» YOUR INSTRUCTIONS
The answer must be every line from the entries below that includes "Tests".

» INFORMATION SHOWN
-- ==== Sys2Proof/Tests/Slice0.lean ====
section
/-! SUPPORT. Tests of the model: decoding of words written out from the spec's encodings, terms and words that are refused,
single steps with results worked out by hand, and, for every obligation with hypotheses, states that meet them (hyp_<Name>). -/

set_option maxRecDepth 100000

namespace Sys2Proof.Tests

open Sys2Proof Sys2Proof.Machine

/-! ## Decoding

Each word is put together from the fields of R300 to R302 and R308 to R310 as the instruction's description places them. -/

def decodesAs (n : Nat) (l : List (Nat × Instr)) : Bool := l.all (fun p => decodeTableWord n p.1 == some p.2)

/-- R300, R308, R320, R321: class 00, operation in bits 7:2, gd 12:8, ga 17:13, gb 22:18, .u bit 23, .w bit 24. -/
theorem test_decode_integer : decodesAs 32 [
    (0x00148300, .add false 3 4 5),
    (0x01148304, .sub true 3 4 5),
    (0x00148308, .and false 3 4 5),
    (0x0114830C, .or true 3 4 5),
    (0x00148310, .xor false 3 4 5),
    (0x01148314, .shl true 3 4 5),
    (0x00148318, .shr false 3 4 5),
    (0x0114831C, .sar true 3 4 5),
    (0x00148320, .mul false 3 4 5),
    (0x00A0E624, .mulh true false 6 7 8),
    (0x0120E628, .div false true 6 7 8),
    (0x01A0E62C, .rem true true 6 7 8),
    (0x0020E630, .min false false 6 7 8),
    (0x00A0E634, .max true false 6 7 8),
    (0x0120E638, .slt false true 6 7 8),
    (0x0101493C, .clz true 9 10),
    (0x00014940, .ctz false 9 10),
    (0x01014944, .popc true 9 10),
    (0x00B58B48, .ext true false 11 12 13)] = true := by decide

/-- R300, R308, R323, R324: imm14 in bits 31:18, a shift count in 23:18, LIH imm19 in 31:13. -/
theorem test_decode_immediates : decodesAs 32 [
    (0xA96D284C, .addi 8 9 0x2A5B),
    (0xA96D2850, .andi 8 9 0x2A5B),
    (0xA96D2854, .ori 8 9 0x2A5B),
    (0xA96D2858, .xori 8 9 0x2A5B),
    (0xA96D2868, .slti 8 9 0x2A5B),
    (0x00B5285C, .shli 8 9 45),
    (0x00B52860, .shri 8 9 45),
    (0x00B52864, .sari 8 9 45),
    (0xB234476C, .lih 7 0x591A2)] = true := by decide

/-- R308, R325 to R330: type in bits 24:23, rounding 26:25, condition or source type from 27; queue in 10:8 or 15:13. -/
theorem test_decode_float_and_queues : decodesAs 32 [
    (0x030C4170, .fadd 2 1 1 2 3),
    (0x030C4174, .fsub 2 1 1 2 3),
    (0x030C4178, .fmul 2 1 1 2 3),
    (0x030C417C, .fdiv 2 1 1 2 3),
    (0x030C4184, .fma 2 1 1 2 3),
    (0x06804180, .fsqrt 1 3 1 2),
    (0x0098A488, .fmin 1 4 5 6),
    (0x0098A48C, .fmax 1 4 5 6),
    (0x0918A490, .fcmp 1 2 4 5 6),
    (0x0D80A494, .fcvt 3 1 2 4 5),
    (0x0001E298, .qput 2 15),
    (0x0000CE9C, .qget 14 6),
    (0x00008EA0, .qstat 14 4),
    (0x000000A4, .gbar)] = true := by decide

/-- R300, R309, R331 to R335: class 01; the immediate of a store is bits 31:23 over 12:8; AMO operation 25:23, .w 26, acq 27, rel 28, scope 31:29. -/
theorem test_decode_memory : decodesAs 32 [
    (0xFFC10901, .ldB 9 8 0x3FF0),
    (0xFFC50905, .ldH 9 8 0x3FF1),
    (0xFFC90909, .ldW 9 8 0x3FF2),
    (0xFFCD090D, .ldD 9 8 0x3FF3),
    (0xFFD10911, .ldBu 9 8 0x3FF4),
    (0xFFD50915, .ldHu 9 8 0x3FF5),
    (0xFFD90919, .ldWu 9 8 0x3FF6),
    (0x48B5D41D, .stB 14 13 0x1234),
    (0x48B5D521, .stH 14 13 0x1235),
    (0x48B5D625, .stW 14 13 0x1236),
    (0x48B5D729, .stD 14 13 0x1237),
    (0x8825072D, .amoSwap ⟨false, true, false, 4⟩ 7 8 9),
    (0x8CA5072D, .amoAdd ⟨true, true, false, 4⟩ 7 8 9),
    (0x8925072D, .amoAnd ⟨false, true, false, 4⟩ 7 8 9),
    (0x8DA5072D, .amoOr ⟨true, true, false, 4⟩ 7 8 9),
    (0x8A25072D, .amoXor ⟨false, true, false, 4⟩ 7 8 9),
    (0x8EA5072D, .amoMin ⟨true, true, false, 4⟩ 7 8 9),
    (0x8B25072D, .amoMax ⟨false, true, false, 4⟩ 7 8 9),
    (0xD0250731, .cas ⟨false, false, true, 6⟩ 7 8 9)] = true := by decide

/-- R300, R304, R309, R336 to R345: branches hold imm14 as stores do, jumps imm19 in 31:13, CSR numbers in 31:18; a convoy header is class 11 with 4:2 zero, CNT 7:5 and units from bit 8. -/
theorem test_decode_control : decodesAs 32 [
    (0xA81CC135, .beq 6 7 0x2A01),
    (0xA81CC239, .bne 6 7 0x2A02),
    (0xA81CC33D, .blt 6 7 0x2A03),
    (0xA81CC441, .bge 6 7 0x2A04),
    (0xA81CC545, .bltu 6 7 0x2A05),
    (0xA81CC649, .bgeu 6 7 0x2A06),
    (0x7C00A34D, .bany 5 0x1F03),
    (0x7C00A451, .ball 5 0x1F04),
    (0x7C00A555, .bnone 5 0x1F05),
    (0x80002059, .jmp 0x40001),
    (0x2468A15D, .call 1 0x12345),
    (0xFFF04161, .jr 1 2 0x3FFC),
    (0x004C0065, .fence 3 false true),
    (0x020C0069, .sbar 0x83),
    (0x01000A6D, .csrr 10 0x40),
    (0x01596071, .csrw 11 0x56),
    (0x01016A75, .csrs 10 11 0x40),
    (0x01556A79, .csrc 10 11 0x55),
    (0x8D14007D, .trap 0x2345),
    (0x00180081, .brk 6),
    (0x00000085, .eret),
    (0x00000089, .wfe),
    (0x0000008D, .halt),
    (0x00008F23, .convoyHeader 0x8F 1),
    (0x00000007, .nop32)] = true := by decide

/-- R302, R310, R351 to R354: vd 14:10, va 19:15, vb 24:20, mask 32:30, inv 33, ew 35:34, fmt 39:36, bs 43, row 44, func 47:45, imm16 63:48. -/
theorem test_decode_masks : decodesAs 64 [
    (0x0000000800031C02, .vsetl 2 7 6),
    (0x0000000000031C06, .vsetr 7 6),
    (0x0000000000031C0A, .lanes 7 6),
    (0xFFF0000000001C0E, .forkl 7 0xFFF0),
    (0x0000000000030012, .joinl 6),
    (0x0000000000000C16, .msetAll 3 none),
    (0x0006300000000C16, .msetNone 3 (some 6)),
    (0x0000400000048C16, .msetLt 3 9 none),
    (0x0002700400048C16, .msetNz 1 3 9 (some 2)),
    (0x0000A00000208C1A, .mlogic 5 3 1 2 none),
    (0x000000000001A81E, .mpopc 10 3),
    (0x000020000001941E, .mpopcQ 5 3),
    (0x000000000001A822, .mfirst 10 3),
    (0x0000200000019022, .mfirstQ 4 3),
    (0x80002016C0520826, .vcmp 1 2 4 (.v 5) .bf16 0 ⟨3, true⟩ none),
    (0x4000680C00520826, .vcmp 3 2 4 (.g 5) (.uint 3) 0 ⟨0, false⟩ none)] = true := by decide

/-- R302, R355, R356. -/
theorem test_decode_moves : decodesAs 64 [
    (0x000008080000CC2A, .vget false 2 19 1 0),
    (0x0000280C0070902A, .vgetQ false 3 4 1 7),
    (0x000008040073142E, .vput 1 5 6 7),
    (0x000000088003147E, .vmov 2 5 6 ⟨2, false⟩ none),
    (0x0000080800801482, .vsplat 2 5 8 ⟨0, false⟩ none),
    (0xFFFE200800001882, .vsplatImm 2 6 0xFFFE ⟨0, false⟩ false),
    (0x0000400800011882, .vsplatQ 2 6 2 ⟨0, false⟩ none),
    (0x0000080000839886, .viota 0 6 7 8 ⟨0, false⟩ none),
    (0x000000050031047A, .vsel 1 1 2 3 ⟨4, false⟩ none)] = true := by decide

/-- R302, R346, R357: imm16 bit 15 marks a floating-point type, whose code is in fmt, and bit 14 an unsigned one. -/
theorem test_decode_vector_arithmetic : decodesAs 64 [
    (0x8004172740310442, .vadd ⟨1, 2, .v 3, .f16, 3, true, ⟨5, true⟩, some 4⟩),
    (0x8004172740310446, .vsub ⟨1, 2, .v 3, .f16, 3, true, ⟨5, true⟩, some 4⟩),
    (0x800417274031044A, .vmul ⟨1, 2, .v 3, .f16, 3, true, ⟨5, true⟩, some 4⟩),
    (0x800417274031044E, .vfma ⟨1, 2, .v 3, .f16, 3, true, ⟨5, true⟩, some 4⟩),
    (0x8000090800310452, .vdiv ⟨1, 2, .g 3, .f32, 1, false, ⟨0, false⟩, none⟩),
    (0x4000000C00310456, .vmin ⟨1, 2, .v 3, .uint 3, 0, false, ⟨0, false⟩, none⟩),
    (0x4000000C0031045A, .vmax ⟨1, 2, .v 3, .uint 3, 0, false, ⟨0, false⟩, none⟩),
    (0x000004004001045E, .vabs ⟨1, 2, .sint 0, true, ⟨1, false⟩, none⟩),
    (0x0000040040010462, .vneg ⟨1, 2, .sint 0, true, ⟨1, false⟩, none⟩),
    (0x0000000400310466, .vand ⟨1, 2, .v 3, .sint 1, 0, false, ⟨0, false⟩, none⟩),
    (0x000000040031046A, .vor ⟨1, 2, .v 3, .sint 1, 0, false, ⟨0, false⟩, none⟩),
    (0x000000040031046E, .vxor ⟨1, 2, .v 3, .sint 1, 0, false, ⟨0, false⟩, none⟩),
    (0x0000000400310472, .vshl ⟨1, 2, .v 3, .sint 1, 0, false, ⟨0, false⟩, none⟩),
    (0x4000000C00310476, .vshr ⟨1, 2, .v 3, .uint 3, 0, false, ⟨0, false⟩, none⟩)] = true := by decide

/-- R302, R358 to R363. -/
theorem test_decode_functions_and_conversion : decodesAs 64 [
    (0x0000C60800010502, .vsfu 6 0 2 true 1 2 ⟨0, false⟩ none),
    (0x0001053000010506, .vcvt (.fmt 3 1) 1 true 1 2 ⟨0, false⟩ false),
    (0x0000200400010506, .vcvt (.fromInt false 1 0) 0 false 1 2 ⟨0, false⟩ false),
    (0x0000801800010506, .vcvt (.toInt true 2 1) 0 false 1 2 ⟨0, false⟩ false),
    (0x000001080001050A, .vhad 0 1 1 2 none),
    (0x000109300031050E, .vqnt ⟨1, 2, 3, 3, 1, 1, false, ⟨0, false⟩, false⟩),
    (0x000228A00031050E, .vqntSc ⟨1, 2, 3, 10, 2, 0, false, ⟨0, false⟩, false⟩),
    (0x0007281400310512, .vdqnt true ⟨1, 2, 3, 1, 7, 0, false, ⟨0, false⟩, false⟩),
    (0x092008E800310516, .vlut 2 9 0 1 2 3 ⟨0, false⟩)] = true := by decide

/-- R302, R364 to R369. -/
theorem test_decode_reductions : decodesAs 64 [
    (0x8000080800C22D42, .vred ⟨0, .f32, 0, false, 11, 4, 12, ⟨0, false⟩⟩),
    (0x0001680400C22D42, .vredRow ⟨3, .sint 1, 0, false, 11, 4, 12, ⟨0, false⟩⟩),
    (0x4002480C00C21542, .vredQ ⟨2, .uint 3, 0, false, 5, 4, 12, ⟨0, false⟩⟩),
    (0x8002091400C20D46, .vscan true ⟨0, .bf16, 1, false, 3, 4, 12, ⟨0, false⟩⟩),
    (0x000008080031054A, .vslideUp (.g 3) 2 1 2 ⟨0, false⟩),
    (0x123460080001054A, .vslideDn (.imm 0x1234) 2 1 2 ⟨0, false⟩),
    (0x000020040031054E, .vperm true 1 1 2 3 ⟨0, false⟩),
    (0x00000001C0010552, .vcomp 0 1 2 ⟨7, false⟩),
    (0x8000080800310556, .vtopkIdx ⟨.f32, 0, 1, 2, 3, ⟨0, false⟩⟩),
    (0x8000282400310556, .vtopkKey ⟨.f16, 0, 1, 2, 3, ⟨0, false⟩⟩),
    (0x0000480000311956, .vtopkMask ⟨.sint 0, 0, 6, 2, 3, ⟨0, false⟩⟩)] = true := by decide

/-- R302, R370 to R378. -/
theorem test_decode_vector_memory_and_loops : decodesAs 64 [
    (0xFFFC280800940582, .vld ⟨2, .strided 9, 1, 8, 0xFFFC, ⟨0, false⟩, false⟩),
    (0x0008480C00940586, .vst ⟨3, .rows 9, 1, 8, 8, ⟨0, false⟩, false⟩),
    (0x000400088064058A, .vldx ⟨2, 1, 8, 4, 6, ⟨2, false⟩, false⟩),
    (0x000000080064158E, .vstxOrd ⟨2, 5, 8, 0, 6, ⟨0, false⟩, false⟩),
    (0x000020040064158E, .vstxAny ⟨1, 5, 8, 0, 6, ⟨0, false⟩, false⟩),
    (0x81FF00080E640592, .vamo ⟨0, .f32, 0, 1, 8, 6, 7, 0x1FF, ⟨0, false⟩, false⟩),
    (0x0000000C1A070196, .vwait 0 3 14 13 .single ⟨0, false⟩),
    (0x000200000004059A, .vbind 1 8 2),
    (0x000000000000059E, .vunbind 1),
    (0x0020000000000202, .lcap 32),
    (0x0000080000941606, .lnest 5 (.all 9) 8),
    (0x0000600000041206, .lnest 4 (.stride 2) 8),
    (0x0000A00000041206, .lnest 4 .cnt 8),
    (0x000D00000000020A, .lrun true 5),
    (0x000000000000020E, .lwait)] = true := by decide

/-- R302, R382 to R388. -/
theorem test_decode_matrix : decodesAs 64 [
    (0x0000000000001E42, .mattach 7),
    (0x0000000000000246, .mdetach),
    (0x004B00000000024A, .mtile 3 1 2),
    (0x000520000000024A, .mtileOff 5),
    (0x000600000000024E, .mclr 6),
    (0x0000080000900252, .mpredRows 9),
    (0x0000280000900252, .mpredCols 9),
    (0x0000480000900252, .mpredK 9),
    (0x0000600000018252, .mpredRowm 3),
    (0x0000800000018252, .mpredColm 3),
    (0x0000A00000000252, .mpredAll),
    (0x001208103DDE0256, .mksum false 2 1 1 0 28 29 30),
    (0x000B000000001E62, .mgroup 7 0xB)] = true := by decide

/-- R302, R389, R390: the register of a write form and the address register are va. -/
theorem test_decode_tile_moves : decodesAs 64 [
    (0x00030A1440A0265A, .mlineRrow ⟨3, 1, 2, false, 9, 10, ⟨1, false⟩⟩),
    (0x00032A1440A0265A, .mlineRcol ⟨3, 1, 2, false, 9, 10, ⟨1, false⟩⟩),
    (0x0003481440A4825A, .mlineWrow ⟨3, 1, 0, false, 9, 10, ⟨1, false⟩⟩),
    (0x0003681440A4825A, .mlineWcol ⟨3, 1, 0, false, 9, 10, ⟨1, false⟩⟩),
    (0x0003880800A4825A, .mlineSt ⟨3, 0, 0, false, 9, 10⟩),
    (0x0003A82400A4825A, .mlineLd ⟨3, 2, 0, false, 9, 10⟩),
    (0x000808080000265E, .mdrain true ⟨0, 0, 0, false, 9, 0, ⟨0, false⟩⟩),
    (0x0007280800A4825E, .mdrainSt false ⟨7, 0, 0, false, 9, 10⟩)] = true := by decide

/-- R302, R391 to R398. -/
theorem test_decode_kv : decodesAs 64 [
    (0x0000080000041E82, .kvctxCfg 7 8 0),
    (0x0000280000041E82, .kvctxOpen 7 8 0),
    (0x0000480000041E82, .kvctxClose 7 8 0),
    (0x0000680000941E82, .kvctxCb 7 8 9),
    (0x0000880000041E82, .kvctxPin 7 8 0),
    (0x0000000806240286, .kvapp 0 8 2 3 ⟨0, false⟩),
    (0x000005148004068A, .kvld 1 1 true 1 8 ⟨2, false⟩ none),
    (0x000000180014928E, .kvscore 1 4 9 1 ⟨0, false⟩ none),
    (0x000000E804149292, .kvvqsLut 4 9 1 2 ⟨0, false⟩ none),
    (0x002020E800149292, .kvvqsQ 2 4 9 1 ⟨0, false⟩ none),
    (0x0000000800550296, .kvacc 10 5 ⟨0, false⟩ none),
    (0x0000080000941E9A, .kvcomp 7 8 9),
    (0x000008000094029E, .kvfree 8 9)] = true := by decide

/-- R302, R399 to R402. -/
theorem test_decode_statistics_and_recurrence : decodesAs 64 [
    (0x00000808009012C2, .srread 4 9),
    (0x00000800009402C6, .srreset 9 8),
    (0x0003080014941ECA, .srbind 7 3 8 9 10),
    (0x0000200840308B62, .lconv true 0 0 false 2 1 3 1),
    (0x0000021400000B66, .lcstateGet 1 2 2),
    (0x0000202400010366, .lcstatePut 2 2),
    (0x0000400000000366, .lcstateZero)] = true := by decide

/-- R302, R403 to R411. -/
theorem test_decode_copies_and_rings : decodesAs 64 [
    (0x00C50800016AD302, .cpy ⟨false, 3, 5, 20, 21, 22⟩),
    (0x003F2800016AD302, .cpyFill ⟨false, 0, 63, 20, 21, 22⟩),
    (0x00014800016AD302, .cpyHash ⟨false, 0, 1, 20, 21, 22⟩),
    (0x07820800016AD302, .cpyRing ⟨true, 6, 2, 20, 21, 22⟩),
    (0x00000000000C8306, .twait 0 25),
    (0x00002000000C8706, .twaitAny 1 25),
    (0x00000000000C9F0A, .tfirst 7 25),
    (0x00002000000C9F0A, .tfirstNw 7 25),
    (0x00000000000C9F0E, .tclr 7 25),
    (0x000F0000002402E2, .rpush 8 2 15),
    (0x0003000000040AE6, .rpull 2 8 3),
    (0x00000000000402EA, .reos 8),
    (0x0000000000041EEE, .rstat 7 8),
    (0x00002000000402EE, .rstatReset 8)] = true := by decide

/-- R65, R302, R413 to R421. -/
theorem test_decode_reversal_and_system : decodesAs 64 [
    (0x0000000000048342, .revch 9),
    (0x0000000000000346, .revret),
    (0x00C4000000002B4A, .revst 10 4 12),
    (0x000000000000034E, .revabt),
    (0x0000004100202382, .ldi 2 8 0x41),
    (0xFFFFFFF00004A386, .addil 8 9 0xFFFFFFF0),
    (0x000100000000078A, .callf 1 0x10000),
    (0x000000200011078A, .callfR 1 2 0x20),
    (0x00000000000403C2, .savev 8),
    (0x00000000000403C6, .restv 8),
    (0x00000000000003CA, .stepb),
    (0x0000080000941FCE, .markres 7 8 9),
    (0x0000080000941FD2, .tlbinv 7 8 9),
    (0x0000280000941FD2, .tlbinvMove 7 8 9),
    (0x0000480000941FD2, .tlbinvWait 7 8 9),
    (0x0000680000001FD2, .tlbinvAll 7)] = true := by decide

» YOUR RESPONSE
-- ==== Sys2Proof/Tests/Slice0.lean ====
/-! SUPPORT. Tests of the model: decoding of words written out from the spec's encodings, terms and words that are refused,
namespace Sys2Proof.Tests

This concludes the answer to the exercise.